Una vinculación directa a la Constitución va a llevar consigo, paradójicamente, una importante desvinculación judicial, pues tantas veces como lo considere pertinente, podrá eludir las exigencias concretas de la norma con sólo argumentar el carácter jerárquicamente superior de la “Carta Magna”. Al tratarse de un texto político, la redacción de sus preceptos resulta, con frecuencia, imprecisa y ambigua. El juez es el único que puede establecer sus límites. Entonces, y como se ha dicho, “el juez dejará de estar sometido a la ley, para ser la ley la que esté sometida al juez”. En consecuencia se convierte en una instancia creadora, sale a la luz. Mientras la interpretación, en su sentido clásico, suponía una labor inspirada en reglas dirigidas a conocer lo que quería el legislador u objetivamente la voluntad de la norma, ahora el pensamiento de su autor va a convertirse e un simple criterio a tener en cuenta, y no el más importante.

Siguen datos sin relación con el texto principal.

def ciHello : CmdInfo := ⟨0x0000, 0x0100, false, .none, 0, .any⟩
def ciEngineInfo : CmdInfo := ⟨0x0001, 0x0100, false, .none, 0, .any⟩
def ciCmdStatus : CmdInfo := ⟨0x0002, 0x0200, false, .none, 0, .any⟩
def ciXferWrite : CmdInfo := ⟨0x0003, 0x0200, false, .none, 0, .any⟩
def ciSessionList : CmdInfo := ⟨0x0004, 0x0300, false, .none, 0, .any⟩
def ciShadowInfo : CmdInfo := ⟨0x0005, 0x0300, false, .none, 0, .any⟩
def ciShadowDigest : CmdInfo := ⟨0x0006, 0x0302, false, .none, 0, .any⟩
def ciNop : CmdInfo := ⟨0x0007, 0x0100, false, .none, 0, .any⟩
def ciPortCreate : CmdInfo := ⟨0x0100, 0x0100, true, .none, 0, .any⟩
def ciPortDelete : CmdInfo := ⟨0x0101, 0x0100, true, .none, 0, .any⟩
def ciPortAdmin : CmdInfo := ⟨0x0102, 0x0100, true, .none, 0, .any⟩
def ciPortStatus : CmdInfo := ⟨0x0103, 0x0100, false, .none, 0, .any⟩
def ciMcastGroupSet : CmdInfo := ⟨0x0110, 0x0100, true, .none, 0, .any⟩
def ciMcastGroupRead : CmdInfo := ⟨0x0111, 0x0100, false, .none, 0, .any⟩
def ciMirrorCfg : CmdInfo := ⟨0x0120, 0x0200, true, .none, 0, .any⟩
def ciEmTableCfg : CmdInfo := ⟨0x0300, 0x0100, true, .glenMask, 0, .any⟩
def ciEmKeyLayout : CmdInfo := ⟨0x0301, 0x0100, true, .glenMask, 0, .any⟩
def ciEmPortCfg : CmdInfo := ⟨0x0302, 0x0100, true, .none, 0, .any⟩
def ciTblInsert : CmdInfo := ⟨0x0310, 0x0100, true, .glenMask, 0, .any⟩
def ciTblDelete : CmdInfo := ⟨0x0311, 0x0100, true, .glenMask, 0, .any⟩
def ciTblLookup : CmdInfo := ⟨0x0312, 0x0100, false, .oneGlen, 0, .any⟩
def ciTblFlush : CmdInfo := ⟨0x0313, 0x0200, true, .glenMask, 0, .any⟩
def ciTblBulkInsert : CmdInfo := ⟨0x0314, 0x0300, true, .glenMask, 7, .any⟩
def ciTblIterate : CmdInfo := ⟨0x0315, 0x0200, false, .oneGlen, 0, .any⟩
def ciLearnRingCfg : CmdInfo := ⟨0x0320, 0x0100, true, .oneGlen, 0, .any⟩
def ciLearnPolicy : CmdInfo := ⟨0x0321, 0x0301, true, .none, 0, .any⟩
def ciAgeCfg : CmdInfo := ⟨0x0322, 0x0100, true, .glenMask, 0, .any⟩
def ciGlenBudgetSet : CmdInfo := ⟨0x0330, 0x0200, true, .glenMask, 0, .any⟩
def ciTblCapacity : CmdInfo := ⟨0x0331, 0x0300, false, .glenMask, 0, .any⟩
def ciLpmKeyLayout : CmdInfo := ⟨0x0400, 0x0100, true, .glenMask, 0, .any⟩
def ciLpmPortVrf : CmdInfo := ⟨0x0401, 0x0200, true, .none, 0, .any⟩
def ciRouteAdd : CmdInfo := ⟨0x0402, 0x0100, true, .glenMask, 0, .any⟩
def ciRouteDelete : CmdInfo := ⟨0x0403, 0x0100, true, .glenMask, 0, .any⟩
def ciRouteLookup : CmdInfo := ⟨0x0404, 0x0100, false, .oneGlen, 0, .any⟩
def ciRouteBulk : CmdInfo := ⟨0x0405, 0x0300, true, .glenMask, 0, .any⟩
def ciNexthopSet : CmdInfo := ⟨0x0406, 0x0100, true, .glenMask, 0, .any⟩
def ciRouteCapacity : CmdInfo := ⟨0x0407, 0x0300, false, .glenMask, 0, .any⟩
def ciTcamKeyLayout : CmdInfo := ⟨0x0410, 0x0100, true, .glenMask, 0, .any⟩
def ciTcamRuleWrite : CmdInfo := ⟨0x0411, 0x0100, true, .glenMask, 0, .any⟩
def ciTcamRuleDelete : CmdInfo := ⟨0x0412, 0x0100, true, .glenMask, 0, .any⟩
def ciTcamRuleReplace : CmdInfo := ⟨0x0413, 0x0200, true, .glenMask, 0, .any⟩
def ciTcamActionSet : CmdInfo := ⟨0x0414, 0x0100, true, .glenMask, 0, .any⟩
def ciTcamRuleRead : CmdInfo := ⟨0x0415, 0x0100, false, .oneGlen, 0, .any⟩
def ciTcamSearch : CmdInfo := ⟨0x0416, 0x0300, false, .glenMask, 0, .any⟩
def ciTcamScrubCfg : CmdInfo := ⟨0x0417, 0x0200, true, .glenMask, 0, .any⟩
def ciStreamKeyLayout : CmdInfo := ⟨0x0500, 0x0100, true, .glenMask, 0, .any⟩
def ciStreamIdAdd : CmdInfo := ⟨0x0501, 0x0100, true, .glenMask, 0, .any⟩
def ciStreamIdDelete : CmdInfo := ⟨0x0502, 0x0100, true, .glenMask, 0, .any⟩
def ciStreamCtxSet : CmdInfo := ⟨0x0503, 0x0100, true, .glenMask, 0, .any⟩
def ciStreamCtxRead : CmdInfo := ⟨0x0504, 0x0100, false, .oneGlen, 0, .any⟩
def ciStreamUnblock : CmdInfo := ⟨0x0505, 0x0200, true, .glenMask, 0, .any⟩
def ciStreamGateSet : CmdInfo := ⟨0x0506, 0x0200, true, .glenMask, 0, .any⟩
def ciStreamCapacity : CmdInfo := ⟨0x0507, 0x0300, false, .glenMask, 0, .any⟩
def ciMeterSet : CmdInfo := ⟨0x0510, 0x0100, true, .glenMask, 1, .any⟩
def ciMeterRead : CmdInfo := ⟨0x0511, 0x0100, false, .oneGlen, 0, .any⟩
def ciTenantPolicerMap : CmdInfo := ⟨0x0512, 0x0200, true, .glenMask, 0, .any⟩
def ciColourMapSet : CmdInfo := ⟨0x0513, 0x0100, true, .glenMask, 0, .any⟩
def ciHistEdgesSet : CmdInfo := ⟨0x0514, 0x0300, true, .glenMask, 0, .any⟩
def ciHistRead : CmdInfo := ⟨0x0515, 0x0300, false, .oneGlen, 0, .any⟩
def ciBpmPoolLayout : CmdInfo := ⟨0x0600, 0x0100, true, .dieMask, 0, .any⟩
def ciBpmQuotaSet : CmdInfo := ⟨0x0601, 0x0100, true, .dieMask, 0, .any⟩
def ciBpmStatus : CmdInfo := ⟨0x0602, 0x0100, false, .dieMask, 0, .any⟩
def ciBpmBudgetSet : CmdInfo := ⟨0x0603, 0x0200, true, .dieMask, 0, .any⟩
def ciBpmYellowKeep : CmdInfo := ⟨0x0604, 0x0200, true, .dieMask, 0, .any⟩
def ciBpmAudit : CmdInfo := ⟨0x0605, 0x0300, true, .dieMask, 0, .any⟩
def ciBpmCapacity : CmdInfo := ⟨0x0606, 0x0300, false, .dieMask, 0, .any⟩
def ciSchPortSet : CmdInfo := ⟨0x0700, 0x0100, true, .none, 0, .any⟩
def ciSchNodeSet : CmdInfo := ⟨0x0701, 0x0100, true, .oneDie, 0, .any⟩
def ciSchTenantMap : CmdInfo := ⟨0x0702, 0x0100, true, .dieMask, 0, .any⟩
def ciSchQueueSet : CmdInfo := ⟨0x0703, 0x0100, true, .oneDie, 0, .any⟩
def ciShaperSet : CmdInfo := ⟨0x0704, 0x0100, true, .oneDie, 1, .any⟩
def ciShaperRead : CmdInfo := ⟨0x0705, 0x0100, false, .oneDie, 0, .any⟩
def ciSchQueueRead : CmdInfo := ⟨0x0706, 0x0100, false, .oneDie, 0, .any⟩
def ciSchSampleCfg : CmdInfo := ⟨0x0707, 0x0200, true, .dieMask, 0, .any⟩
def ciSchBudgetSet : CmdInfo := ⟨0x0708, 0x0200, true, .dieMask, 0, .any⟩
def ciSchNodeRehome : CmdInfo := ⟨0x0709, 0x0300, true, .oneDie, 0, .any⟩
def ciSchCapacity : CmdInfo := ⟨0x070A, 0x0300, false, .dieMask, 0, .any⟩
def ciSchQueueFlush : CmdInfo := ⟨0x070B, 0x0200, true, .oneDie, 0, .any⟩
def ciTimeGet : CmdInfo := ⟨0x0800, 0x0100, false, .none, 0, .any⟩
def ciTimeSet : CmdInfo := ⟨0x0801, 0x0100, true, .none, 0, .any⟩
def ciTimeStep : CmdInfo := ⟨0x0802, 0x0100, true, .none, 0, .any⟩
def ciTimeSlew : CmdInfo := ⟨0x0803, 0x0200, true, .none, 0, .any⟩
def ciTimeSource : CmdInfo := ⟨0x0804, 0x0100, true, .none, 0, .any⟩
def ciTimePpsCfg : CmdInfo := ⟨0x0805, 0x0100, true, .none, 0, .any⟩
def ciTimePortAdj : CmdInfo := ⟨0x0806, 0x0100, true, .none, 0, .any⟩
def ciPtpInstanceSet : CmdInfo := ⟨0x0810, 0x0200, true, .none, 0, .any⟩
def ciGateListSet : CmdInfo := ⟨0x0811, 0x0100, true, .none, 1, .any⟩
def ciGateListRead : CmdInfo := ⟨0x0812, 0x0100, false, .none, 0, .any⟩
def ciGatePortCfg : CmdInfo := ⟨0x0813, 0x0200, true, .none, 0, .any⟩
def ciGateListDiscard : CmdInfo := ⟨0x0814, 0x0200, true, .none, 0, .any⟩
def ciFrePortCfg : CmdInfo := ⟨0x0900, 0x0100, true, .none, 0, .any⟩
def ciFreHandleMap : CmdInfo := ⟨0x0901, 0x0100, true, .dieMask, 0, .any⟩
def ciFreGenSet : CmdInfo := ⟨0x0902, 0x0100, true, .oneDie, 0, .any⟩
def ciFreRcvSet : CmdInfo := ⟨0x0903, 0x0100, true, .oneDie, 0, .any⟩
def ciFreRcvRead : CmdInfo := ⟨0x0904, 0x0100, false, .oneDie, 0, .any⟩
def ciFreRcvReset : CmdInfo := ⟨0x0905, 0x0200, true, .oneDie, 0, .any⟩
def ciFreDupCfg : CmdInfo := ⟨0x0906, 0x0100, true, .dieMask, 0, .any⟩
def ciFreDupStatus : CmdInfo := ⟨0x0907, 0x0200, false, .dieMask, 0, .any⟩
def ciUcodePatchLoad : CmdInfo := ⟨0x0A10, 0x0200, true, .none, 3, .any⟩
def ciUcodePatchSwitch : CmdInfo := ⟨0x0A11, 0x0200, true, .none, 0, .any⟩
def ciUcodePatchRevert : CmdInfo := ⟨0x0A12, 0x0200, true, .none, 0, .any⟩
def ciUcodeQuery : CmdInfo := ⟨0x0A13, 0x0200, false, .none, 0, .any⟩
def ciPortParseProfile : CmdInfo := ⟨0x0A14, 0x0100, true, .none, 0, .any⟩
def ciRwePortProfile : CmdInfo := ⟨0x0A15, 0x0100, true, .none, 0, .any⟩
def ciFiCfg : CmdInfo := ⟨0x0B00, 0x0100, true, .none, 0, .any⟩
def ciFiRead : CmdInfo := ⟨0x0B01, 0x0100, false, .none, 0, .any⟩
def ciFioPubSet : CmdInfo := ⟨0x0B02, 0x0100, true, .none, 0, .any⟩
def ciFioGooseTemplate : CmdInfo := ⟨0x0B03, 0x0200, true, .none, 0, .any⟩
def ciFioEventRingCfg : CmdInfo := ⟨0x0B04, 0x0100, true, .none, 0, .any⟩
def ciFioUtcOffset : CmdInfo := ⟨0x0B05, 0x0200, true, .none, 0, .any⟩
def ciFoCfg : CmdInfo := ⟨0x0B10, 0x0100, true, .none, 0, .mb0234⟩
def ciFoForce : CmdInfo := ⟨0x0B11, 0x0100, true, .none, 0, .mb0234⟩
def ciFoTimeEvent : CmdInfo := ⟨0x0B12, 0x0200, true, .none, 0, .mb0234⟩
def ciFoRelease : CmdInfo := ⟨0x0B13, 0x0100, true, .none, 0, .mb0234⟩
def ciFoRead : CmdInfo := ⟨0x0B14, 0x0100, false, .none, 0, .any⟩
def ciCasRoleSet : CmdInfo := ⟨0x0C00, 0x0100, true, .none, 0, .mb034⟩
def ciCasDeviceId : CmdInfo := ⟨0x0C01, 0x0100, true, .none, 0, .mb034⟩
def ciCasPortCfg : CmdInfo := ⟨0x0C02, 0x0100, true, .none, 0, .mb034⟩
def ciCasBudgetSet : CmdInfo := ⟨0x0C03, 0x0200, true, .none, 0, .mb034⟩
def ciCasRelayCfg : CmdInfo := ⟨0x0C04, 0x0100, true, .none, 0, .mb034⟩
def ciCasJoinCfg : CmdInfo := ⟨0x0C05, 0x0100, true, .none, 0, .mb034⟩
def ciCasLeave : CmdInfo := ⟨0x0C06, 0x0100, true, .none, 0, .mb034⟩
def ciCasSessionRead : CmdInfo := ⟨0x0C07, 0x0200, false, .none, 0, .any⟩
def ciCasForward : CmdInfo := ⟨0x0C08, 0x0100, true, .none, 0, .any⟩
def ciCasWorkerList : CmdInfo := ⟨0x0C09, 0x0200, false, .none, 0, .any⟩
def ciFaultStatus : CmdInfo := ⟨0x0D00, 0x0100, false, .none, 0, .any⟩
def ciFaultLog : CmdInfo := ⟨0x0D01, 0x0100, false, .none, 0, .any⟩
def ciFaultAck : CmdInfo := ⟨0x0D02, 0x0100, true, .none, 1, .any⟩
def ciFaultSrcCfg : CmdInfo := ⟨0x0D03, 0x0100, true, .none, 0, .mb034⟩
def ciFaultWindow : CmdInfo := ⟨0x0D04, 0x0200, true, .none, 0, .mb034⟩
def ciUnitDrain : CmdInfo := ⟨0x0D05, 0x0200, true, .none, 0, .any⟩
def ciUnitTest : CmdInfo := ⟨0x0D06, 0x0200, true, .none, 0, .any⟩
def ciUnitReturn : CmdInfo := ⟨0x0D07, 0x0200, true, .none, 0, .any⟩
def ciUnitStatus : CmdInfo := ⟨0x0D08, 0x0200, false, .none, 0, .any⟩
def ciRehome : CmdInfo := ⟨0x0D09, 0x0200, true, .none, 0, .any⟩
def ciFaultInject : CmdInfo := ⟨0x0D0A, 0x0300, true, .none, 0, .mb034⟩
def ciFaultLock : CmdInfo := ⟨0x0D0B, 0x0300, true, .none, 0, .mb034⟩
def ciDumpSetCfg : CmdInfo := ⟨0x0E00, 0x0100, true, .none, 0, .any⟩
def ciDumpRingCfg : CmdInfo := ⟨0x0E01, 0x0100, true, .none, 0, .any⟩
def ciDumpNow : CmdInfo := ⟨0x0E02, 0x0200, true, .none, 0, .any⟩
def ciDumpRead : CmdInfo := ⟨0x0E03, 0x0100, false, .none, 0, .any⟩
def ciCounterRead : CmdInfo := ⟨0x0E04, 0x0100, false, .none, 0, .any⟩
def ciSampleRingCfg : CmdInfo := ⟨0x0E05, 0x0200, true, .none, 0, .any⟩
def ciPktSampleCfg : CmdInfo := ⟨0x0E06, 0x0200, true, .none, 0, .any⟩
def ciOvfSampleCfg : CmdInfo := ⟨0x0E07, 0x0300, true, .none, 0, .any⟩
def ciSlotRead : CmdInfo := ⟨0x0E08, 0x0200, false, .none, 0, .any⟩
def ciStartStatus : CmdInfo := ⟨0x0F00, 0x0100, false, .none, 0, .any⟩
def ciFwRestart : CmdInfo := ⟨0x0F01, 0x0100, true, .none, 0, .mb034⟩
def ciFwBoot : CmdInfo := ⟨0x0F02, 0x0200, true, .none, 0, .mb034⟩
def ciFwImageWrite : CmdInfo := ⟨0x0F03, 0x0200, true, .none, 0, .mb034⟩
def ciFwSlotSelect : CmdInfo := ⟨0x0F04, 0x0200, true, .none, 1, .mb034⟩
def ciPrimroseHandover : CmdInfo := ⟨0x0F05, 0x0200, true, .none, 0, .mb034⟩
def ciStartRetry : CmdInfo := ⟨0x0F06, 0x0200, true, .none, 0, .mb034⟩
def ciIdCertRead : CmdInfo := ⟨0x1000, 0x0100, false, .none, 0, .any⟩
def ciMeasurementRead : CmdInfo := ⟨0x1001, 0x0100, false, .none, 0, .any⟩
def ciOwnerCertSet : CmdInfo := ⟨0x1002, 0x0200, true, .none, 0, .any⟩
def ciOwnerCertClear : CmdInfo := ⟨0x1003, 0x0200, true, .none, 0, .any⟩
def ciSvnCommit : CmdInfo := ⟨0x1004, 0x0300, true, .none, 0, .any⟩
def ciSpdmMsg : CmdInfo := ⟨0x1010, 0x0300, false, .none, 0, .any⟩
def ciDebugUnlock : CmdInfo := ⟨0x1020, 0x0100, true, .none, 0, .mb4Only⟩
def ciDebugLock : CmdInfo := ⟨0x1021, 0x0100, true, .none, 0, .mb034any⟩
def ciDebugPolicy : CmdInfo := ⟨0x1022, 0x0200, true, .none, 0, .mb03⟩
def ciIslCfgSet : CmdInfo := ⟨0x1100, 0x0100, true, .none, 0, .mb034⟩
def ciIslStatus : CmdInfo := ⟨0x1101, 0x0100, false, .none, 0, .any⟩
def ciIslCeilTime : CmdInfo := ⟨0x1102, 0x0200, true, .none, 0, .mb034⟩
def ciIslLoopTiming : CmdInfo := ⟨0x1103, 0x0200, true, .none, 0, .mb034⟩
def ciIslCeilRearm : CmdInfo := ⟨0x1104, 0x0200, true, .none, 0, .mb034⟩
def ciColStallCfg : CmdInfo := ⟨0x1110, 0x0100, true, .none, 0, .mb034⟩
def ciColStatus : CmdInfo := ⟨0x1111, 0x0100, false, .none, 0, .any⟩
def ciColRearm : CmdInfo := ⟨0x1112, 0x0200, true, .none, 0, .mb034⟩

Todo esto, sin embargo, ha tenido una importancia determinante para la superación de arcaicas concepciones formalistas que tanto daño causaron en la mentalidad de los juristas continentales. Pero lo cierto es que, con este tipo de planteamiento, el juez adquiere un inmenso poder, prácticamente es el único Poder en un mundo en el que se encuentran en crisis las instituciones políticas clásicas. En consecuencia, va a tener enorme interés para los “medios”.
En la búsqueda de la información, su actividad va a proporcionar material de primer orden. La libertad del ciudadano frente al aparato del Estado se ha ido consolidando a través de un proceso dirigido a la reducción de la arbitrariedad. Solamente la autoridad judicial ha quedado al margen, precisamente porque ha sido instituida en garantía del pacto social, constituyendo el símbolo de la lucha por la sumisión a la legalidad de todos los poderes del Estado. Puede, por tanto con plena legitimidad y en principio sin otro control que el representado por el instrumento procesal de los recursos, investigar la vida privada, decidir sobre culpabilidad o inocencia, acordar la privación de la libertad… Y su actuación vendrá justificada por la necesidad de mantener el pacífico y normal desenvolvimiento de cualquier comunidad. Lo que puede ocurrir sin embargo hoy día, es que la trascendencia social de esos poderes influya esencialmente en la imagen de sus titulares y, en consecuencia, en su comportamiento. El juez debía operar con arreglo a la ley y según las exigencias de su conciencia. ¿Hasta qué punto no estará ahora también condicionado por la repercusión de los “medios”? Si la sociedad, merced a ellos, se hubiese convertido en un gigantesco teatro, los poderes del juez permitirían considerarlo una de sus mejores “estrellas”.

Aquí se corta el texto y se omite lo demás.